PROBLEM DETAILS:
When the word "PointVal" appears in a line of the data below, list that line.

EXERCISE DATA:

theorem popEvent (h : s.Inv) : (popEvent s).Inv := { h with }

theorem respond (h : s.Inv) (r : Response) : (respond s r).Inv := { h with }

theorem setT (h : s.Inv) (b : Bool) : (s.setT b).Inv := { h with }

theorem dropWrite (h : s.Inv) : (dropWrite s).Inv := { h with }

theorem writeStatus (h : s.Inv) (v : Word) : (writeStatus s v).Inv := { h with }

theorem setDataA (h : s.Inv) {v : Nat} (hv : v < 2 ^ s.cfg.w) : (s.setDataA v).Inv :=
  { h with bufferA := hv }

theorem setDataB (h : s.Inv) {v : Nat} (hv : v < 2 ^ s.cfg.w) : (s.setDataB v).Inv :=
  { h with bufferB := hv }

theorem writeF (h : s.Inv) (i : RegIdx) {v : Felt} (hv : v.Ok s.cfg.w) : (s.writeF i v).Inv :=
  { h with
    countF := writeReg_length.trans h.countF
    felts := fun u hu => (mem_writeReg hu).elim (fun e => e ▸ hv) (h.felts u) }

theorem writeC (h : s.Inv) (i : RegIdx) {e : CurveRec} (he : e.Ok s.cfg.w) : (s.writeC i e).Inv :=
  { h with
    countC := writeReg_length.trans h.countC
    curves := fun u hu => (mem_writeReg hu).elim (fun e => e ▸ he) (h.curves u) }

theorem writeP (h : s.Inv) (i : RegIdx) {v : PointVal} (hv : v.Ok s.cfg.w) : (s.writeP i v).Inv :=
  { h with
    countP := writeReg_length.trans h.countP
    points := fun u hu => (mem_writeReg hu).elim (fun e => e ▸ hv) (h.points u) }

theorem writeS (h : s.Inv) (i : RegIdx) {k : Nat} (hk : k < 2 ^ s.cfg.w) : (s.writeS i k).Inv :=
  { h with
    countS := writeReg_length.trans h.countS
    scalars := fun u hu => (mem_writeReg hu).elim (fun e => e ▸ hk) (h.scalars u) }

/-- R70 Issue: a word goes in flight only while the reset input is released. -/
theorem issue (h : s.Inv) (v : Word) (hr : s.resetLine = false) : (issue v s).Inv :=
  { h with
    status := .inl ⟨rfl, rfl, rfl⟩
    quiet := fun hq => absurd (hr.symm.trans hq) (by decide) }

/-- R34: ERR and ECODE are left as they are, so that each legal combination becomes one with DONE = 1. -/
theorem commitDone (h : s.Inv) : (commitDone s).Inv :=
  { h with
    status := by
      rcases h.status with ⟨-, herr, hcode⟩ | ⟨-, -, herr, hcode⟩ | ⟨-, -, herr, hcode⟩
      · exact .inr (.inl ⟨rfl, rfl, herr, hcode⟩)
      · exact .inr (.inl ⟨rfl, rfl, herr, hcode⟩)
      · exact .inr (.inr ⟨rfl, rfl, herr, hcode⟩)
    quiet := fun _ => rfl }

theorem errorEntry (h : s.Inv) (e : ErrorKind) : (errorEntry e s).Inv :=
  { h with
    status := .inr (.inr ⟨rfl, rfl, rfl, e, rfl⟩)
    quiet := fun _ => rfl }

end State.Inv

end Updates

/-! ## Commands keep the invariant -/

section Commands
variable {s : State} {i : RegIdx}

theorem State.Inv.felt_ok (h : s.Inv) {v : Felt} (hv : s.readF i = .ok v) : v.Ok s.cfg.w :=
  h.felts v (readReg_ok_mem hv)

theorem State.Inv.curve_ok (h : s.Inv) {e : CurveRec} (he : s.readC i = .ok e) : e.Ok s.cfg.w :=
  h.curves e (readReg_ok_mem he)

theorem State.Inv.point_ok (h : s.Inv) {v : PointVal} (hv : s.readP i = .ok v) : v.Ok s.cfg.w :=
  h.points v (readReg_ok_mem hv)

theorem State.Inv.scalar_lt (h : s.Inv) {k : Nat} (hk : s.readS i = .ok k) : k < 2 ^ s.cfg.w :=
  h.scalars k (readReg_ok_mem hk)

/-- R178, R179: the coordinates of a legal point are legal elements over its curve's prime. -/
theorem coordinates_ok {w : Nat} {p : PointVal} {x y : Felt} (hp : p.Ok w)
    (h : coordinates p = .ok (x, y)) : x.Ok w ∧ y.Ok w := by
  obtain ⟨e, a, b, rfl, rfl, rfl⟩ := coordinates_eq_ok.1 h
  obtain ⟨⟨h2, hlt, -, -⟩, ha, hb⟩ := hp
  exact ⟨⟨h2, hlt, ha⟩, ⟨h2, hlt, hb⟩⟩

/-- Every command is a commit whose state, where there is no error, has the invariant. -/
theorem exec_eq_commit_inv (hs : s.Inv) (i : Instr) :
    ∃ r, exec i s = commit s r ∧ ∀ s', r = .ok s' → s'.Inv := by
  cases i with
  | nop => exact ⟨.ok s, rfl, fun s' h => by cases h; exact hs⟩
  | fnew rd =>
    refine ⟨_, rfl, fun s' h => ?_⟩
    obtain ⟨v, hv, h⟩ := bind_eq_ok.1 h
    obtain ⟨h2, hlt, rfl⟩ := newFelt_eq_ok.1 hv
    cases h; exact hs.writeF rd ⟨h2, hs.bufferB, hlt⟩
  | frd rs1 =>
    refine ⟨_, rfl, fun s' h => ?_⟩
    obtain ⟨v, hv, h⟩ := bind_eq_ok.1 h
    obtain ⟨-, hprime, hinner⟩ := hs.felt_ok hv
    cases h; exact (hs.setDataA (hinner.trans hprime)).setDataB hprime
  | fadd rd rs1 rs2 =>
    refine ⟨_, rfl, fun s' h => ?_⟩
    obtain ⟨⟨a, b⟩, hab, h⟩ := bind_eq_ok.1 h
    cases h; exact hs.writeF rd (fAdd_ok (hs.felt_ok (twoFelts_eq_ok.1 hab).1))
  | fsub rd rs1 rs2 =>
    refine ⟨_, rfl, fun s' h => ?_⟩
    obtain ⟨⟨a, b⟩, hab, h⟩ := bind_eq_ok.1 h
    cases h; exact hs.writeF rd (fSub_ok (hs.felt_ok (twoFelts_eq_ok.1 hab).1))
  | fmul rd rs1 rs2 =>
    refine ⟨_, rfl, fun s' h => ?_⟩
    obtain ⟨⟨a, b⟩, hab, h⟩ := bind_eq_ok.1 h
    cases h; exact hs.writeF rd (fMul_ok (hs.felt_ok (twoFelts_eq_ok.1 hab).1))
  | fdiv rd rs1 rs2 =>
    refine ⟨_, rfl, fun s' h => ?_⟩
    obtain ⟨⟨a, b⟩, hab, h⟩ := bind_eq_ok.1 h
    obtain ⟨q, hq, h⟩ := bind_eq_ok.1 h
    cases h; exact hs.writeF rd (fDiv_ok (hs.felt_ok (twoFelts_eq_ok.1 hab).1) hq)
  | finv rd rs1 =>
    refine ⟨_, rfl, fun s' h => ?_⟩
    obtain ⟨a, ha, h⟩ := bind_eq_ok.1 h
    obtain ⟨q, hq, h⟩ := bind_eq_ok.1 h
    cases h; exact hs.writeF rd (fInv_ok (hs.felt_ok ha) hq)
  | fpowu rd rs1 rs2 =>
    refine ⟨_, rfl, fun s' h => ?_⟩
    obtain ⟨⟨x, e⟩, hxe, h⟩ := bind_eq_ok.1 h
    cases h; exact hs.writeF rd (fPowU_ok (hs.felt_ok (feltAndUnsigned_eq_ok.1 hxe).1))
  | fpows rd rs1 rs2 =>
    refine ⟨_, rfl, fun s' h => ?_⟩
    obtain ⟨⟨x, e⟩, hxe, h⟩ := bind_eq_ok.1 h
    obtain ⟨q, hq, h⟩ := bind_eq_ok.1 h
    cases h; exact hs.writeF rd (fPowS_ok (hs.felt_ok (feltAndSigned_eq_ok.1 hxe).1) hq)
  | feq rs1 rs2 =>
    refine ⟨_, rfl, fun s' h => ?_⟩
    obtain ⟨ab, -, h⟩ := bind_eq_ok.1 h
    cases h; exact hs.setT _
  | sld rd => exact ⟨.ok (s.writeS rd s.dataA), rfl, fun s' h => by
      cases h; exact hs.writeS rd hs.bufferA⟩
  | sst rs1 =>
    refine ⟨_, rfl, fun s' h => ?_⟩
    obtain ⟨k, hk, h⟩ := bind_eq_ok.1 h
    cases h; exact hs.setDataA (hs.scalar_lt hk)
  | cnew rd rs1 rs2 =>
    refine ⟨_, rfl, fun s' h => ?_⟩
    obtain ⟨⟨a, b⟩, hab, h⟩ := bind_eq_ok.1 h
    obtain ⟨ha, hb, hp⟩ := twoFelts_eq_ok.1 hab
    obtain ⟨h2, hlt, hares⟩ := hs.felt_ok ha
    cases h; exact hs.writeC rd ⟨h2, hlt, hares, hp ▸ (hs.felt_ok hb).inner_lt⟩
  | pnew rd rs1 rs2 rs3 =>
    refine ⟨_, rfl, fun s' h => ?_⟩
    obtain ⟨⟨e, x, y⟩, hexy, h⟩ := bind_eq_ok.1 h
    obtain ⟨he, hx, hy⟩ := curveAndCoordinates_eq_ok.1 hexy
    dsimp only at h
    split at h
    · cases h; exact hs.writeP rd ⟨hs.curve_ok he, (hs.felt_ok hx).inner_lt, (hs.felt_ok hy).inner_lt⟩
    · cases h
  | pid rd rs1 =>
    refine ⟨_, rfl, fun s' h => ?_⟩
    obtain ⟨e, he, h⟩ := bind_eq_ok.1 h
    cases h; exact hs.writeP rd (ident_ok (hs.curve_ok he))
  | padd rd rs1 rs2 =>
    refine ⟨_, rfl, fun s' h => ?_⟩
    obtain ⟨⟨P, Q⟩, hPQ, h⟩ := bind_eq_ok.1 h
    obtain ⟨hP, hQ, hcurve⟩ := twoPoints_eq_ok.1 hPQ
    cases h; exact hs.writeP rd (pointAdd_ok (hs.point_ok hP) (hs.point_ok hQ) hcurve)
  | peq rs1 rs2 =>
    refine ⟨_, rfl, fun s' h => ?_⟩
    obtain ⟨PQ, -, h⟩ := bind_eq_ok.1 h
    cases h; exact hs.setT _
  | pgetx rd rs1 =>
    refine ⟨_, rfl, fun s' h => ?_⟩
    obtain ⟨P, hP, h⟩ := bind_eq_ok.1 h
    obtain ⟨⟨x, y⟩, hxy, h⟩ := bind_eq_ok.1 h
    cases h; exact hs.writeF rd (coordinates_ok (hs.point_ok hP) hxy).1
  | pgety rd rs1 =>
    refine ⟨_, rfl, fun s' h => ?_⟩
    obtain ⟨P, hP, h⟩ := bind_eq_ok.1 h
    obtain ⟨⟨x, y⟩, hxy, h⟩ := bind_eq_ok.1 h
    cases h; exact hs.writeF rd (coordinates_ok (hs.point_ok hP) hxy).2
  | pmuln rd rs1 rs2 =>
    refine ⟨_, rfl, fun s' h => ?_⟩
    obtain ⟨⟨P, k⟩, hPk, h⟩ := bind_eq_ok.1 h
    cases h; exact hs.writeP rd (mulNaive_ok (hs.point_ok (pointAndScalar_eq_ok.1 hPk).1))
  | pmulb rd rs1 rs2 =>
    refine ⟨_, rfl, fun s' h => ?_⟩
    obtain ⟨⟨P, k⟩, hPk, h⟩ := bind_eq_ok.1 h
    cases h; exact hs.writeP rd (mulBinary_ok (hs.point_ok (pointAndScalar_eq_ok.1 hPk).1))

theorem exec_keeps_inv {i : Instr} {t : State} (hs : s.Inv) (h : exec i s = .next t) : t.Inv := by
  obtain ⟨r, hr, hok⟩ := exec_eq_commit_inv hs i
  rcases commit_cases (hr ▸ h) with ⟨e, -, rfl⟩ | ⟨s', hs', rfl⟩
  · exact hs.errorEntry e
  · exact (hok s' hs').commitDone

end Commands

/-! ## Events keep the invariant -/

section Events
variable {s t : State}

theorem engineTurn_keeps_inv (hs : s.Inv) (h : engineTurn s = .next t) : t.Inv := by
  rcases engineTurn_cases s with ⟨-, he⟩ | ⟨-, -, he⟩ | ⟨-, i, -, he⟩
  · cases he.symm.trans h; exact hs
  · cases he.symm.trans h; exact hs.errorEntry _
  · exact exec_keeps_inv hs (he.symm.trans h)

PROBLEM SOLUTION:
theorem writeP (h : s.Inv) (i : RegIdx) {v : PointVal} (hv : v.Ok s.cfg.w) : (s.writeP i v).Inv :=
theorem State.Inv.point_ok (h : s.Inv) {v : PointVal} (hv : s.readP i = .ok v) : v.Ok s.cfg.w :=
theorem coordinates_ok {w : Nat} {p : PointVal} {x y : Felt} (hp : p.Ok w)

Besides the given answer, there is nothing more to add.